Kısa filmleriyle tanıdığımız genç yönetmen Doğuş Algün'ün ilk uzun metrajlı filmi Ölü Mevsim, 31. Uluslararası Adana Altın Koza Film Festivali’nin Ulusal Uzun Metraj Film Yarışması kapsamında seyirciyle buluştu.
Funda Eryiğit, Ece Yaşar, Erdem Şenocak, Serkan Ercan'ın başrolleri paylaştığı film düşük yapan genç bir kadının yaşadığı bunalımlı süreç ve etrafında gelişen olayları konu alıyor.
Ölü Mevsim'i değerlendirirken Algün'ün ilk filmi olduğunu sıklıkla hatırlamakta fayda var. Yönetmenin belirttiğine göre ilk kurgusu 3 saatten fazla olan film ancak 2 saate düşürülebilmiş.
Algün, her ilk filmini çeken genç yönetmenin düştüğü her şeyi anlatma, tüm mesajları verme tuzağına çekildiği için odak noktasını yer yer kaybetse de özellikle oyuncu yönetimi ile gelecek için umut veren bir sinemacı olduğunu sinyallerini veriyor.
Gösterim için yönetmen bir şeyin altını çizmiş, gösterimden sonra sorular ve sorunlarınız için burada olacağım demişti. İşte bunları tartışabilmek gerçekten çok kıymetli.
Özellikle sinema sektöründe çok yüksek egoların hakim olduğu insanlardan oluşan bir topluluk var.
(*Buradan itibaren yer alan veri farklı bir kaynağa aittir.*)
-- ==== Sys2Proof/Safety.lean ====
section
/-! DEFINITION. The terms claims use: the invariant of the machine (10_state.md, 43_bridge_arbiter.md R140, 44_keepalive_watchdog.md R160), the
conditions under which an operation has its own effect, runs of many events, fair schedules (43_bridge_arbiter.md R142), and what it
means that two states differ only in something nothing depends on. -/

namespace Sys2Proof.Machine

/-! ### The invariant -/

/-- A reader's buffer between operations: at most `LENGTH - 1` bytes, and empty or headed by the start byte (R11). -/
def bufOk (start : Byte) (b : List Byte) : Prop := b.length ≤ 4 ∧ (b = [] ∨ b.head? = some start)

/-- A position the decoder can produce (R12). -/
def Position.inRange (p : Position) : Prop :=
  p.mantissa ≤ 999 ∧ (p.exponent = -2 ∨ p.exponent = -1 ∨ p.exponent = 0)

/-- The invariant: the value ranges of R10, and the relations the spec states between variables. -/
structure Inv (s : State) : Prop where
  /-- The parameters meet R214. -/
  params : s.cfg.ok = true
  /-- R11. -/
  bufH : bufOk Config.startH s.bufH
  /-- R11. -/
  bufC : bufOk Config.startC s.bufC
  /-- R12. -/
  pos : Position.inRange s.pos
  /-- R140. -/
  cmdHolds : s.busOwner = .cmd ↔ s.cmdState = .burst
  /-- R140. -/
  kaHolds : s.busOwner = .ka ↔ s.kaState = .firingBurst
  /-- R21, R140. -/
  actHigh : s.act = true ↔ s.busOwner ≠ .free
  /-- R10: 0..4 and 0..SPACING. -/
  cmdRange : s.cmdN ≤ 4 ∧ s.cmdSp ≤ s.cfg.spacing
  /-- R10: 0..4 and 0..SPACING. -/
  kaRange : s.kaN ≤ 4 ∧ s.kaSp ≤ s.cfg.spacing
  /-- In a command burst there is a write still to make and a tick still to wait (R145). -/
  cmdCounts : s.cmdState = .burst → 1 ≤ s.cmdN ∧ 1 ≤ s.cmdSp
  /-- The same for the keep-alive burst (R163). -/
  kaCounts : s.kaState = .firingBurst → 1 ≤ s.kaN ∧ 1 ≤ s.kaSp
  /-- R10: 0..KA_INTERVAL. -/
  timerRange : s.kaTimer ≤ s.cfg.kaInterval
  /-- R160: in `Waiting` the timer has not run out. -/
  timerCounts : s.kaState = .waiting → 1 ≤ s.kaTimer
  /-- R23. -/
  pending : s.kaPending = true → s.kaState ≠ .waiting
  /-- R10, R168: 1..WDT_TIMEOUT between operations. -/
  wdt : 1 ≤ s.wdtCnt ∧ s.wdtCnt ≤ s.cfg.wdtTimeout
  /-- R17. -/
  stoppedH : s.runH = .stopped → s.cancel = true
  /-- R17. -/
  stoppedC : s.runC = .stopped → s.cancel = true
  /-- R167: the task is stopped exactly after a cancellation. -/
  kaStopped : s.kaState = .stopped ↔ s.cancel = true
  /-- R190, R211. -/
  modeInit : s.mode = .run ↔ s.cfg.initOk = true
  /-- R190: in `Diag` the state never changes, so it is the reset state, with log 3's values where R215 leaves them unspecified. -/
  diagQuiet : s.mode = .diag → s = { State.resetOf s.cfg with stim := s.stim, trace := s.trace }

/-! ### When an operation has its own effect -/

/-- Reader X takes its next poll: mode `Run`, loop running, not cancelled. -/
def Polls (x : Line) (s : State) : Prop := s.mode = .run ∧ runOf x s = .running ∧ s.cancel = false

/-- Reader X is hunting at a frame boundary, and a poll can hold at least one byte. -/
def Hunting (x : Line) (s : State) : Prop := Polls x s ∧ bufOf x s = [] ∧ 1 ≤ s.cfg.chunkMax

/-- A frame with its line's start byte at its head and nowhere else: what a reader can deliver as `Ok` (R85, R86). -/
def CleanFrame (x : Line) (f : Frame) : Prop :=
  f.header = x.start ∧ f.p0 ≠ x.start ∧ f.p1 ≠ x.start ∧ f.p2 ≠ x.start ∧ f.ck ≠ x.start

/-! ### Operations by line, and what a poll accumulates -/

/-- `RX_X(chunk)` as an operation. -/
def rxInstr (x : Line) (chunk : List Byte) : Instr :=
  match x with
  | .H => .rxH chunk
  | .C => .rxC chunk

/-- `RXERR_X` as an operation. -/
def rxerrInstr (x : Line) : Instr :=
  match x with
  | .H => .rxerrH
  | .C => .rxerrC

/-- The operations by which something arrives on the handset line. -/
def isHandsetOp (i : Instr) : Prop :=
  (∃ chunk, i = .rxH chunk) ∨ i = .rxerrH ∨ ∃ a b c k, i = .button a b c k

/-- The operations by which something arrives on the controller line. -/
def isControllerOp (i : Instr) : Prop :=
  (∃ chunk, i = .rxC chunk) ∨ i = .rxerrC ∨ i = .dispNoheight ∨ i = .dispReset ∨
    (∃ a b c k, i = .dispFault a b c k) ∨ ∃ a b c k, i = .dispValue a b c k

/-- What stands in `buf_X` after a chunk is taken in, said without the loop: while the buffer is empty the bytes before the first
start byte are lost (R82), otherwise every byte is kept (R83). -/
def accumulated (x : Line) (chunk : List Byte) (s : State) : List Byte :=
  if bufOf x s = [] then chunk.dropWhile (fun b => b != x.start) else bufOf x s ++ chunk

/-- What may follow a candidate in the buffer: nothing, or a next start byte (R85). -/
def EndsCandidate (x : Line) (rest : List Byte) : Prop := rest = [] ∨ rest.head? = some x.start

/-- The operation is the row of a frame class with frame `f`, which arrives on line X (R66, log 6). -/
def isFrameRow (x : Line) (f : Frame) (i : Instr) : Prop :=
  f.header = x.start ∧
    match x with
    | .H => i = .button f.p0 f.p1 f.p2 f.ck
    | .C => (i = .dispNoheight ∧ f.payload = zeroPayload) ∨ (i = .dispReset ∧ f.payload = resetPayload) ∨
        i = .dispFault f.p0 f.p1 f.p2 f.ck ∨ i = .dispValue f.p0 f.p1 f.p2 f.ck

/-- The operation delivers `f` as an `Ok` frame of line X: a poll whose candidate is exactly `f` (R85, R86), or the row of a frame
class with that frame, without an inner start byte, at an empty buffer. -/
def readsOk (x : Line) (f : Frame) (i : Instr) (s : State) : Prop :=
  Polls x s ∧
    ((∃ chunk, i = rxInstr x chunk ∧ classify (candidate x.start (accumulated x chunk s)) = .ok f) ∨
      (isFrameRow x f i ∧ CleanFrame x f ∧ bufOf x s = []))

/-- The operation resets the block: `RESET`, or the tick in which the watchdog expires (R210). -/
def Resets (i : Instr) (s : State) : Prop := i = .reset ∨ (i = .tick ∧ s.mode = .run ∧ s.wdtCnt = 1)

/-- The keep-alive part of a tick, said as one update: in `Waiting` the timer counts, and at 0 the task fires (R161, R162). -/
def afterInterval (s : State) : State :=
  if s.kaState = .waiting then
    { s with kaTimer := s.kaTimer - 1, kaState := if s.kaTimer = 1 then .firingWait else .waiting }
  else s

/-- The counter that the tick is the first to ask below 0, in the order of its parts (R171, R214): the watchdog; the interval timer;
the command burst's spacing, then its writes; the keep-alive burst's spacing, then its writes. -/
def tickUnderflow (s : State) : Option Counter :=
  if s.wdtCnt = 0 then some .wdtCnt
  else if s.wdtCnt = 1 then none
  else if s.kaState = .waiting ∧ s.kaTimer = 0 then some .kaTimer
  else if s.cmdState = .burst ∧ s.cmdSp = 0 then some .cmdSp
  else if s.cmdState = .burst ∧ s.cmdSp = 1 ∧ s.cmdN = 0 then some .cmdN
  else if s.kaState = .firingBurst ∧ s.kaSp = 0 then some .kaSp
  else if s.kaState = .firingBurst ∧ s.kaSp = 1 ∧ s.kaN = 0 then some .kaN
  else none

/-! ### Runs -/

/-- Several operations in order, stopping at the first stop. -/
def runOps : List Instr → State → Out
  | [], s => .next s
  | i :: rest, s => andThen (exec i s) (runOps rest)

/-- `n` ticks. -/
def ticks (n : Nat) (s : State) : Out := runOps (List.replicate n .tick) s

/-- `n` steps of the machine. -/
def steps : Nat → State → Out
  | 0, s => .next s
  | n + 1, s => andThen (step s) (steps n)

/-- An endless run under an endless schedule of operations. -/
def ScheduledRun (sched : Nat → Instr) (run : Nat → State) : Prop := ∀ n, exec (sched n) (run n) = .next (run (n + 1))

/-- Weak fairness of `GRANT(Cmd)`: it is not enabled for ever (R142, U9). An assumption about the scheduler. -/
def FairToCmd (run : Nat → State) : Prop := ∀ n, ∃ m, n ≤ m ∧ cmdGrantable (run m) = false

/-- Weak fairness of `GRANT(Ka)` (R142, U9). -/
def FairToKa (run : Nat → State) : Prop := ∀ n, ∃ m, n ≤ m ∧ kaGrantable (run m) = false

/-- Over the schedule, no two `Ok` frames (of either line, R222) are more than `gap` ticks apart, `g` ticks having passed since the
last one before it. A hypothesis about the lines. -/
def GapsAtMost (gap : Nat) : Nat → List Instr → State → Prop
  | _, [], _ => True
  | g, i :: rest, s => ∀ t, exec i s = .next t →
      ((∃ x f, readsOk x f i s) → GapsAtMost gap 0 rest t) ∧
      (¬ (∃ x f, readsOk x f i s) → i = .tick → g + 1 ≤ gap ∧ GapsAtMost gap (g + 1) rest t) ∧
      (¬ (∃ x f, readsOk x f i s) → i ≠ .tick → GapsAtMost gap g rest t)

/-- What R214 asks of `WDT_TIMEOUT`: it is longer than the longest gap between `Ok` frames (R222). -/
def outlastsGap (c : Params) (gap : Nat) : Prop := gap < c.wdtTimeout

/-- What R214 asks of `KA_INTERVAL` (R224): the interval and a command burst in the way fit inside the controller's cutoff. -/
def beatsCutoff (c : Params) (cutoff : Nat) : Prop := c.kaInterval + 4 * c.spacing < cutoff

/-- All that R214 asks of the parameters, for lines with gaps up to `gap` and a controller with the cutoff `cutoff`, in ticks. -/
structure Serves (c : Params) (gap cutoff : Nat) : Prop where
  positive : c.ok = true
  window : outlastsGap c gap
  interval : beatsCutoff c cutoff

/-! ### Outputs -/

/-- What an operation from `s` to `t` put out: the part of `t`'s trace after `s`'s. -/
def newOutputs (s t : State) : List Output := t.trace.drop s.trace.length

/-! ### What nothing depends on -/

/-- An outcome with `f` applied to its next state. -/
def mapNext (f : State → State) : Out → Out
  | .next s => .next (f s)
  | .fault r => .fault r
  | .refused r => .refused r

/-- A state with `ka_pending` forgotten (R166). -/
def forgetPending (s : State) : State := { s with kaPending := false }

/-- A state with `remote_en` forgotten (R147). -/
def forgetRemote (s : State) : State := { s with remoteEn := false }

/-- A state with the variables forgotten that are "not read while ..." (R10, R215): the slot while no command is in progress,
each burst's counters outside that burst. -/
def forgetUnread (s : State) : State :=
  { s with
    cmdSlot := if s.cmdState = .idle then .s1 else s.cmdSlot
    cmdN := if s.cmdState = .burst then s.cmdN else 0
    cmdSp := if s.cmdState = .burst then s.cmdSp else 0
    kaN := if s.kaState = .firingBurst then s.kaN else 0
    kaSp := if s.kaState = .firingBurst then s.kaSp else 0 }

end Sys2Proof.Machine
end

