-- ==== Sys2Proof/Laws/Ops.lean ====
section
/-! SUPPORT. For each shared operation, once, everything it can do. Later proofs cite these and do not unfold the operations. -/

namespace Sys2Proof.Machine

/-! ### Outcomes -/

theorem andThen_next_iff {o : Out} {f : State → Out} {t : State} :
    andThen o f = .next t ↔ ∃ u, o = .next u ∧ f u = .next t := by
  cases o <;> simp [andThen]

@[simp] theorem andThen_next (s : State) (f : State → Out) : andThen (.next s) f = f s := rfl

theorem countDown_next_iff {c : Counter} {n : Nat} {f : Nat → Out} {t : State} :
    countDown c n f = .next t ↔ ∃ k, n = k + 1 ∧ f k = .next t := by
  cases n <;> simp [countDown]

@[simp] theorem countDown_succ (c : Counter) (n : Nat) (f : Nat → Out) : countDown c (n + 1) f = f n := rfl

@[simp] theorem countDown_zero (c : Counter) (f : Nat → Out) : countDown c 0 f = .fault (.counterUnderflow c) := rfl

theorem countDown_pos {c : Counter} {n : Nat} {f : Nat → Out} (h : 1 ≤ n) : countDown c n f = f (n - 1) := by
  cases n with
  | zero => omega
  | succ k => rfl

theorem runOps_cons (i : Instr) (is : List Instr) (s : State) : runOps (i :: is) s = andThen (exec i s) (runOps is) := rfl

theorem ticks_succ (n : Nat) (s : State) : ticks (n + 1) s = andThen (execTick s) (ticks n) := rfl

theorem ticks_add (m n : Nat) (s : State) : ticks (m + n) s = andThen (ticks m s) (ticks n) := by
  induction m generalizing s with
  | zero => rw [Nat.zero_add]; rfl
  | succ k ih =>
    rw [Nat.succ_add, ticks_succ, ticks_succ]
    cases execTick s with
    | next u => exact ih u
    | fault r => rfl
    | refused r => rfl

/-! ### What leaves the block -/

theorem newOutputs_of_append {s t : State} {out : List Output} (h : t.trace = s.trace ++ out) : newOutputs s t = out := by
  simp [newOutputs, h]

theorem newOutputs_same {s t : State} (h : t.trace = s.trace) : newOutputs s t = [] := by simp [newOutputs, h]

/-! ### The frame reader's pure parts -/

/-- Taking a chunk in, without the loop (R82, R83). -/
theorem takeIn_eq (start : Byte) (buf chunk : List Byte) :
    takeIn start buf chunk = if buf = [] then chunk.dropWhile (fun b => b != start) else buf ++ chunk := by
  induction chunk generalizing buf with
  | nil => cases buf <;> simp [takeIn]
  | cons x rest ih =>
    cases buf with
    | nil =>
      by_cases h : x = start
      · subst h; simp [takeIn, ih]
      · simp [takeIn, ih, h]
    | cons b bs => simp [takeIn, ih]

theorem takeIn_accumulated (x : Line) (chunk : List Byte) (s : State) :
    takeIn x.start (bufOf x s) chunk = accumulated x chunk s := takeIn_eq _ _ _

theorem head_dropWhile_ne (start : Byte) (l : List Byte) :
    l.dropWhile (fun b => b != start) = [] ∨ (l.dropWhile (fun b => b != start)).head? = some start := by
  induction l with
  | nil => simp
  | cons b rest ih =>
    by_cases h : b = start
    · simp [h]
    · rwa [List.dropWhile_cons_of_pos (by simpa using h)]

/-- What a chunk leaves is empty or headed by the start byte, if the buffer was (R11). -/
theorem accumulated_head (x : Line) (chunk : List Byte) (s : State) (h : bufOk x.start (bufOf x s)) :
    accumulated x chunk s = [] ∨ (accumulated x chunk s).head? = some x.start := by
  unfold accumulated
  split
  · exact head_dropWhile_ne _ _
  · rename_i hb
    rcases h.2 with h0 | h1
    · exact absurd h0 hb
    · right
      cases hbuf : bufOf x s with
      | nil => exact absurd hbuf hb
      | cons b bs => simpa [hbuf] using h1
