-- ==== Sys2Proof/Tests/Slice0.lean ====
section
/-! SUPPORT. Tests by evaluation: ill-formed operations, the decoding of written-out words and lines, one-step tests taken from the examples
of 95_test_vectors.md, and a witness for the hypotheses of each statement that has any. -/

namespace Sys2Proof.Tests

open Sys2Proof.Machine

/-! ### Helpers -/

/-- The reset state under the test parameters (file 95 section 0). -/
def base : State := State.resetOf paramsT

/-- The parameters of set T with a failed initialisation. -/
def badParams : Params := { paramsT with initOk := false }

/-- The block in `Diag`. -/
def inDiag : State := State.resetOf badParams

/-- A command for preset `sl` waits for the bus. -/
def waiting (sl : Slot) : State := { base with cmdState := .waitLock, cmdSlot := sl }

/-- A command burst for preset `sl`: `n` writes to make, `sp` ticks to the next. -/
def inCmdBurst (sl : Slot) (n sp : Nat) : State :=
  { base with cmdState := .burst, cmdSlot := sl, cmdN := n, cmdSp := sp, busOwner := .cmd, act := true }

/-- The keep-alive task waits for the bus. -/
def kaWaits : State := { base with kaState := .firingWait, kaTimer := 0 }

/-- A keep-alive burst. -/
def inKaBurst (n sp : Nat) : State :=
  { base with kaState := .firingBurst, kaTimer := 0, kaN := n, kaSp := sp, busOwner := .ka, act := true }

/-- After a cancellation. -/
def cancelled : State := { base with cancel := true, kaState := .stopped }

/-- Both loops stopped after a cancellation. -/
def stopped : State := { cancelled with runH := .stopped, runC := .stopped }

/-- The next state of an outcome, if it has one. -/
def after : Out → Option State
  | .next s => some s
  | .fault _ => none
  | .refused _ => none

/-- What an operation puts out from a state whose trace is empty. -/
def outs (i : Instr) (s : State) : Option (List Output) := (after (exec i s)).map State.trace

/-- A field of the next state. -/
def post {α : Type} (f : State → α) (i : Instr) (s : State) : Option α := (after (exec i s)).map f

/-- What an item decodes to, under the default digit table. -/
def reads (it : Item) : Option Instr :=
  match decode (defaultDigits none) it with
  | .ok i => some i
  | .error _ => none

/-- A line of text as an item. -/
def line (w : String) : Item := ⟨.script, asc w⟩

/-! ### Ill-formed operations (R66, R40) -/

theorem test_fault_class_needs_E : (Instr.dispFault 0x06#8 0x06#8 0x06#8 0x12#8).wellFormed paramsT = false := by decide
theorem test_fault_class_not_noheight : (Instr.dispFault 0x00#8 0x00#8 0x00#8 0x00#8).wellFormed
    { paramsT with digit := [(0x00#7, .e)] } = false := by decide
theorem test_fault_class_not_reset : (Instr.dispFault 0x77#8 0x6D#8 0x78#8 0x5C#8).wellFormed
    { paramsT with digit := [(0x77#7, .e)] } = false := by decide
theorem test_value_class_no_E : (Instr.dispValue 0x79#8 0x06#8 0x06#8 0x85#8).wellFormed paramsT = false := by decide
theorem test_value_class_not_noheight : (Instr.dispValue 0x00#8 0x00#8 0x00#8 0x00#8).wellFormed paramsT = false := by decide
theorem test_value_class_not_reset : (Instr.dispValue 0x77#8 0x6D#8 0x78#8 0x5C#8).wellFormed paramsT = false := by decide
theorem test_chunk_fits_H : (Instr.rxH (List.replicate 10 0#8)).wellFormed paramsT = true ∧
    (Instr.rxH (List.replicate 11 0#8)).wellFormed paramsT = false := by decide
theorem test_chunk_fits_C : (Instr.rxC (List.replicate 10 0#8)).wellFormed paramsT = true ∧
    (Instr.rxC (List.replicate 11 0#8)).wellFormed paramsT = false := by decide

/-! ### Decoding: every constructor from a word or line written out -/

-- Frames: the class table R66 and the generated frames R67.
theorem test_decode_dispNoheight : decodeTableWord 40 0x5A00000000 = some .dispNoheight := by decide
theorem test_decode_dispReset : decodeTableWord 40 0x5A776D785C = some .dispReset := by decide
theorem test_decode_dispFault :
    decodeTableWord 40 0x5A79065BDA = some (.dispFault 0x79#8 0x06#8 0x5B#8 0xDA#8) := by decide
theorem test_decode_dispValue :
    decodeTableWord 40 0x5A865B4F30 = some (.dispValue 0x86#8 0x5B#8 0x4F#8 0x30#8) := by decide
theorem test_decode_button :
    decodeTableWord 40 0xA512413487 = some (.button 0x12#8 0x41#8 0x34#8 0x87#8) := by decide
theorem test_decode_cmdSlot1 : decodeTableWord 40 0xA50002FDFF = some .cmdSlot1 := by decide
theorem test_decode_cmdSlot2 : decodeTableWord 40 0xA50004FBFF = some .cmdSlot2 := by decide
theorem test_decode_cmdSlot3 : decodeTableWord 40 0xA50008F7FF = some .cmdSlot3 := by decide
theorem test_decode_cmdSlot4 : decodeTableWord 40 0xA50010EFFF = some .cmdSlot4 := by decide
theorem test_decode_keepalive : decodeTableWord 40 0xA500609FFF = some .keepalive := by decide
theorem test_decode_digitByte : decodeTableWord 8 0xDB = some (.digitByte 0xDB#8) := by decide
theorem test_decode_other_header : decodeTableWord 40 0x1300000000 = none := by decide
theorem test_decode_generated_on_handset_line :
    reads ⟨.handset, [0xA5#8, 0x00#8, 0x60#8, 0x9F#8, 0xFF#8]⟩ = some (.button 0x00#8 0x60#8 0x9F#8 0xFF#8) := by decide
theorem test_decode_not_five : reads ⟨.controller, [0x5A#8, 0x06#8]⟩ = none := by decide

-- Lines: R71, one whole line in ASCII codes, the others as text.
theorem test_decode_tick_ascii : reads ⟨.script, [0x74#8, 0x69#8, 0x63#8, 0x6B#8]⟩ = some .tick := by decide
theorem test_decode_rxH : reads (line "rxh A5 00 02") = some (.rxH [0xA5#8, 0x00#8, 0x02#8]) := by decide
theorem test_decode_rxC_empty : reads (line "rxc ; nothing available") = some (.rxC []) := by decide
theorem test_decode_rxerrH : reads (line "rxerrh") = some .rxerrH := by decide
theorem test_decode_rxerrC : reads (line "rxerrc") = some .rxerrC := by decide
theorem test_decode_moveTo : reads (line "move 255") = some (.moveTo 0xFF#8) := by decide
theorem test_decode_setRemoteEnabled : reads (line "remote 1") = some (.setRemoteEnabled true) := by decide
theorem test_decode_currentPosition : reads (line "pos") = some .currentPosition := by decide
theorem test_decode_cancel : reads (line "cancel") = some .cancel := by decide
theorem test_decode_grantCmd : reads (line "grant cmd") = some .grantCmd := by decide
theorem test_decode_grantKa : reads (line "grant ka") = some .grantKa := by decide
theorem test_decode_bad_line : reads (line "move 256") = none ∧ reads (line "rxh A5 0") = none := by decide

-- Rows that R71 has no line for: the model's own spelling (log 4).
theorem test_decode_reset : reads (line "RESET") = some .reset := by decide
theorem test_decode_checksum : reads (line "CHECKSUM 77 6D 78") = some (.checksum 0x77#8 0x6D#8 0x78#8) := by decide
theorem test_decode_decodeButton :
    reads (line "DECODE_BUTTON 00 20 DF FF") = some (.decodeButton 0x00#8 0x20#8 0xDF#8 0xFF#8) := by decide
theorem test_decode_decodeDisplay :
    reads (line "DECODE_DISPLAY 06 5B 4F B0") = some (.decodeDisplay 0x06#8 0x5B#8 0x4F#8 0xB0#8) := by decide
theorem test_decode_encodeCommand : reads (line "ENCODE_COMMAND 3") = some (.encodeCommand 3) ∧
    reads (line "ENCODE_COMMAND 256") = some (.encodeCommand 256) := by decide
theorem test_decode_encodeKeepalive : reads (line "ENCODE_KEEPALIVE") = some .encodeKeepalive := by decide
theorem test_decode_signalActivity : reads (line "SIGNAL_ACTIVITY") = some .signalActivity := by decide
theorem test_decode_wdtFeed : reads (line "WDT_FEED") = some .wdtFeed := by decide

-- A pseudo-line of R71: `press 20` is the frame of section 1, S7.
theorem test_expand_press : (match expandLine (asc "press 20") with
    | .ok is => is
    | .error _ => []) = [encode (.rxH [0xA5#8, 0x00#8, 0x20#8, 0xDF#8, 0xFF#8])] := by decide
-- An output as R72 writes it: file 95, vector PH1.
theorem test_output_line : outputLine (.diag (.keysChanged 0x06#7 false)) =
    asc "-> diag KeysChanged " ++ [0x7B#8] ++ asc "1,2" ++ [0x7D#8] := by decide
Çoğu zaman en küçük bir eleştiriye dahi kapalılar. Zaten toplum olarak da en büyük sorunlarımızdan biri bu. Umarım Algün de kariyerine bu özgüven ve açıklıkla devam eder. Gelecekte kendisinden çok daha güçlü filmler izleyeceğimizi düşünüyorum.
"BÖYLE İLAHİYATÇILARA HER ZAMANKİNDEN DAHA ÇOK İHTİYACIMIZ VAR"
Ölü Mevsim'in bir sahnesi ve karakteri vardı ki filmin tüm eksiklerini alıp götürdü. İlki çok nadir gördüğümüz yeni nesil din hocasının çocuğu olmayan çifte muska yapmak yerine verdiği muhteşem nasihatlerdi. Çocuğunuz olmuyorsa yaradanın bir bildiği vardır onun yerine bir çiçeği, kediyi, köpeği sevip sahiplenenin demesi toplumsal olarak da büyük çöküş yaşadığımız bu günlerde verilebilecek en güzel mesajlardan biriydi diye düşünüyorum.
"AFGAN SIĞINMACININ İNSANLIK DERSİ"
Filmin en iyi performanslarından bir tanesi, Yardımcı Erkek Oyuncu adaylığında da çok güçlü olduğunu ve yüksek ihtimalle ödüle kavuşacağını düşündüğüm Haydar Şahin Afgan mülteci "Ali" rolünde harikalar yaratıyor. Küçücük anlarına yüklediği büyük ve güçlü duygularla kendisine hayran bırakan Şahin, toplumumuzda giderek artan yabancı düşmanlığına da tokat gibi bir yanıt veriyor. En büyük hayali Fransa'da garsonluk yapmak olan Ali filmin gizli kahramanı. Büyük bir alkışı hak ediyor.
İstanbul Tiyatro Festivali'nin basın toplantısında Mehmet Birikiye önemli bir konuya değinmişti. Tiyatronun hala güncel sorunlara değinme konusunda çok gerilerde olduğunun altını çizmişti. Neyse ki Türk sineması bu konuda üzerine düşüneni yapıyor. Çoğu zaman aile girdabının içine çok gömülse de birilerinin bu sorunlara değinmesi çok kıymetli. Daha dinamik senaryolarla işlendiği zaman etki alanı da genişleyecektir diye düşünüyorum.
Ölü Mevsim'e yarınki ödül töreni başarılar dilerken Funda Eryiğit'i bunalımlı kadın rollerinin dışında gerçek potansiyelini gösterebileceği farklı rollerde izlemeyi iple çekiyorum.